> [Your objective]: The answer is the number of lines in the data that contain the word "rejShape"; give it alone.

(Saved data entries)
-- ==== Sys2Proof/Machine/Dense.lean ====
section
/-! DEFINITION. DENSE_MM (spec/03_dense_array.md, spec/04_accumulation_and_drain.md, R406). -/

namespace Sys2Proof.Machine

/-! ## Parameters (R406) -/

def Cmd.denseCtrl (c : Cmd) : Nat := c.param 60 4

/-- STAT_T: the stationary operand is stored [K, N]. -/
def Cmd.statT (c : Cmd) : Bool := bit c.denseCtrl 21

def Cmd.alphaOf (c : Cmd) (off : Nat) : Word32 :=
  if c.param off 4 == 0 then f32One else BitVec.ofNat 32 (c.param off 4)

def Cmd.denseMode (c : Cmd) : ScaleMode :=
  if bits c.denseCtrl 12 11 == 2 then .fixed (bits c.denseCtrl 20 13) else .auto

/-- Extents of the product: rows M, contraction K, columns N. -/
def denseM (strm : Operand) : Nat := strm.d.extent 1
def denseK (strm : Operand) : Nat := strm.d.ext0
def Cmd.denseN (c : Cmd) (stat : Operand) : Nat := if c.statT then stat.d.ext0 else stat.d.extent 1

/-- The form that contributes to its slot and drains nothing (R92, R93). -/
def Cmd.slotOnly (c : Cmd) : Bool := c.slot?.isSome && !c.slotDrain

/-! ## Checks at start -/

def State.denseStart (s : State) (c : Cmd) : Started :=
  let ctrl := c.denseCtrl
  let rs := [s.resolve c 0 .src dataFmts, s.resolve c 8 .src dataFmts, s.resolve c 16 .dst dataFmts true,
    s.resolve c 24 .dst dataFmts true, s.resolve c 32 .src [.fp32] true, s.resolve c 40 .dst [.fp32] true,
    s.resolve c 48 .dst [.fp32] true]
  let stat := opAt rs 0
  let strm := opAt rs 8
  let outs := [16, 24, 40, 48]
  let named := fun o => c.param o 8 != 0
  let m := (strm.map denseM).getD 0
  let n := (stat.map c.denseN).getD 0
  let st := Started.ofResolved rs
    (c.reservedRejs [0, 8, 16, 24, 32, 40, 48] [(56, 4, low 32), (60, 4, low 22), (64, 4, low 20)]
      ++ need (bits ctrl 12 11 != 3) Status.rejReserved 124
      ++ need (bits ctrl 12 11 != 1) Status.rejLayout 124
      ++ need1 stat (fun x => x.d.ndim == 2) Status.rejLayout 64
      ++ need1 strm (fun x => x.d.ndim == 2) Status.rejLayout 72
      ++ need2 stat strm (fun x y => pairOk x.d.fmt y.d.fmt) Status.rejFormat 64
      ++ need2 stat strm (fun x y => x.d.extent (if c.statT then 1 else 0) == y.d.ext0) Status.rejShape 64
      ++ need1 strm (fun y => 1 ≤ denseM y && denseM y ≤ 2 ^ 20 && 1 ≤ denseK y && denseK y ≤ 65536) Status.rejShape 72
      ++ need1 stat (fun x => 1 ≤ c.denseN x && c.denseN x ≤ 16384) Status.rejShape 64
      ++ (if stat.isSome && strm.isSome then
            need1 (opAt rs 16) (fun d => d.d.ndim == 2 && d.d.ext0 == n && d.d.extent 1 == m) Status.rejShape 80
              ++ need1 (opAt rs 24) (fun d => d.d.ndim == 2 && d.d.ext0 == m && d.d.extent 1 == n) Status.rejShape 88
              ++ vectorRejs (opAt rs 32) (if bit ctrl 2 then n else m) .fp32 96
              ++ vectorRejs (opAt rs 40) m .fp32 104 ++ vectorRejs (opAt rs 48) m .fp32 112
          else [])
      ++ need (named 40 == named 48) Status.rejShape 104
      ++ (if c.slotOnly then outs.flatMap (fun o => need (!named o) Status.rejLayout (64 + o))
          else need (named 16 || named 24) Status.rejLayout 80)
      ++ writtenRejs (outs.map (fun o => (o, opAt rs o))) [stat, strm, opAt rs 32])
  let slots := c.slots.map (fun k => (k, m, n))
  { st with
    slots := slots
    rejs := st.rejs ++ (if stat.isSome && strm.isSome then s.slotRejs c slots 124 else []) }

/-! ## Effect -/

/-- The products of one output element, in ascending contraction index. -/
def denseProducts (a : List Elem) (b : Nat → Elem) : List (Val × Bool) :=
  (enumFrom 0 a).map (fun p => let y := b p.1; (product p.2 y, p.2.poison || y.poison))

/-- One output element before the drain: column passes of Kp products, summed by class (R81 to R87). -/
def denseElem (kp : Nat) (ps : List (Val × Bool)) : Elem :=
  Elem.ofF32 (sumPasses ((chunks kp ps).map (fun q => columnPass (q.map (·.1))))) (ps.any (·.2))

/-- The first stationary tile that a command's shares on a cluster preloaded, while another command streamed (R62, R65). -/
def State.preloaded (s : State) (c : Cmd) (cl : Nat) : Option StatTile :=
  (s.cluster cl).cores.toList.findSome? (fun k => k.parts.toList.findSome? (fun p =>
    p.active.filter (fun t => p.cmd == some c.id && t.cmd == c.id && t.pass == 0 && t.col == 0)))

/-- Stationary element (k, j): from the preloaded tile where it lies there, else from memory. -/
def State.statElem (s : State) (c : Cmd) (stat : Operand) (tile : Option StatTile) (cl j k : Nat) : Elem :=
  match tile.bind (fun t => (t.elems[j]?).bind (fun col => col[k]?)) with
  | some e => e
  | none => if c.statT then stat.elem s.mem cl j k else stat.elem s.mem cl k j

/-- Rows of the output, each on the cluster of its band (R88). -/
def State.denseRows (s : State) (c : Cmd) (stat strm : Operand) : List (List Elem) :=
  let kp := kpOf strm.d.fmt
  (List.range (denseM strm)).map (fun i =>
    let cl := bandCluster (targetClusters c.target) i
    let a := strm.row s.mem cl i
    let tile := s.preloaded c cl
    (List.range (c.denseN stat)).map (fun j => denseElem kp (denseProducts a (s.statElem c stat tile cl j))))

/-- The last stationary tile of a command, which stays in the active sets. -/
def State.lastTile (s : State) (c : Cmd) (stat strm : Operand) : StatTile :=
  let kp := kpOf strm.d.fmt
  let n := c.denseN stat
  let p := (denseK strm - 1) / kp
  let q := (n - 1) / 128
  let cl := (targetClusters c.target).headD 0
  { cmd := c.id, pass := p, col := q
    elems := (List.range (n - 128 * q)).map (fun j => (List.range (denseK strm - kp * p)).map (fun k =>
      s.statElem c stat (if p == 0 && q == 0 then s.preloaded c cl else none) cl (128 * q + j) (kp * p + k))) }

def Cmd.denseDrain (c : Cmd) : DrainSpec :=
  { dst := c.op? 16, dstt := c.op? 24, rowMax := c.op? 40, rowSum := c.op? 48, mode := c.denseMode
    rounding := c.rounding (bit c.denseCtrl 3) (c.param 64 4), targets := targetClusters c.target }

/-- The bias that a command read when it started (R102): per cluster of its bands, the elements in order. -/
def State.readBias (s : State) (c : Cmd) : List (Nat × List Elem) :=
  match c.op? 32 with
  | some b =>
    if c.opcode == 0x200 && !c.slotOnly then
      c.latched.map (fun l => (l.cluster, (List.range b.d.count).map (fun i => b.lin s.mem l.cluster i)))
    else []
  | none => []

/-- The poisoned blocks among those of the bias, as the command read it. -/
def State.readBiasBad (s : State) (c : Cmd) : List Nat :=
  match c.op? 32 with
  | some b => if c.opcode == 0x200 && !c.slotOnly then (c.latched.flatMap (fun l => b.blocks l.cluster)).filter s.mem.poisoned else []
  | none => []

/-- Every drained value: ALPHA and the bias along rows or columns (R98), as the command read them at its start. -/
def denseBiased (c : Cmd) (vals : List (List Elem)) : List (List Elem) :=
  let alpha := c.alphaOf 56
  (enumFrom 0 vals).map (fun r =>
    let b := (c.bias.find? (fun b => b.1 == bandCluster (targetClusters c.target) r.1)).map (·.2)
    (enumFrom 0 r.2).map (fun e => drainValue alpha (b.bind (fun l => l[if bit c.denseCtrl 2 then e.1 else r.1]?)) e.2))

/-- The poisoned blocks of the stationary operand on a cluster: those of a preloaded tile as they were read then (R62). -/
def State.statBad (s : State) (c : Cmd) (stat : Operand) (cl : Nat) : List Nat :=
  match s.preloaded c cl with
  | none => (stat.blocks cl).filter s.mem.poisoned
  | some t =>
    let k := (t.elems.headD []).length
    let n := t.elems.length
    t.bad ++ (if c.statT then stat.restBlocks cl n k else stat.restBlocks cl k n).filter s.mem.poisoned

/-- Poisoned blocks that a dense command consumes: stationary on each cluster with a band, streamed rows on theirs, and
the bias where it is used. -/
def State.densePoison (s : State) (c : Cmd) (stat strm : Operand) : Nat :=
  let ts := targetClusters c.target
  let strmBlocks := (List.range (denseM strm)).flatMap (fun i => strm.rowBlocks (bandCluster ts i) i)
  (dedup ((bandClusters ts (denseM strm)).flatMap (s.statBad c stat) ++ strmBlocks.filter s.mem.poisoned ++ c.biasBad)).length

def State.denseEffect (s : State) (c : Cmd) : Effect :=
  match c.op? 0, c.op? 8 with
  | some stat, some strm =>
    let vals := s.denseRows c stat strm
    let pin := s.densePoison c stat strm
    let tiles : Effect := { sums := accRows vals, last := some (s.lastTile c stat strm) }
    let drain := fun (v : List (List Elem)) (closes : List Nat) =>
      { drainEffect c.denseDrain (denseBiased c v) with
        poisonIn := pin, closes := closes, sums := tiles.sums, last := tiles.last }
    match c.slot? with
    | none => drain vals []
    | some n =>
      if c.slotDrain then drain (match s.slot? c.ctx n with | some k => k.plus vals | none => vals) [n]
      else { tiles with poisonIn := pin, slots := [slotAdd n vals] }
  | _, _ => {}

/-- DENSE_MM (R406). -/
def execDenseMm (id : Nat) (s : State) : Host.Outcome State Fault Refusal := .next (s.runOp id 0x200 State.denseEffect)

end Sys2Proof.Machine
end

> [Exercise solution]: 6